§ **The problem**:
Using the data below, copy out all lines with the word "none".

═════ Information shown

-- ==== Sys2Proof/Decode.lean ====
section
/-!
DEFINITION. The table word decoder of the block. spec/opcode_table.json gives none of its rows any bits:
commands arrive as events and transactions, whose bit layouts are decoded in Sys2Proof/Machine/Codec.lean.
-/

namespace Sys2Proof

/-- No row of the table gives bits, so no word spells a command. -/
def decodeTableWord (_nbits _w : Nat) : Option Instr := none

end Sys2Proof
end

══════════

§ **Result of the exercise**:
DEFINITION. The table word decoder of the block. spec/opcode_table.json gives none of its rows any bits:
def decodeTableWord (_nbits _w : Nat) : Option Instr := none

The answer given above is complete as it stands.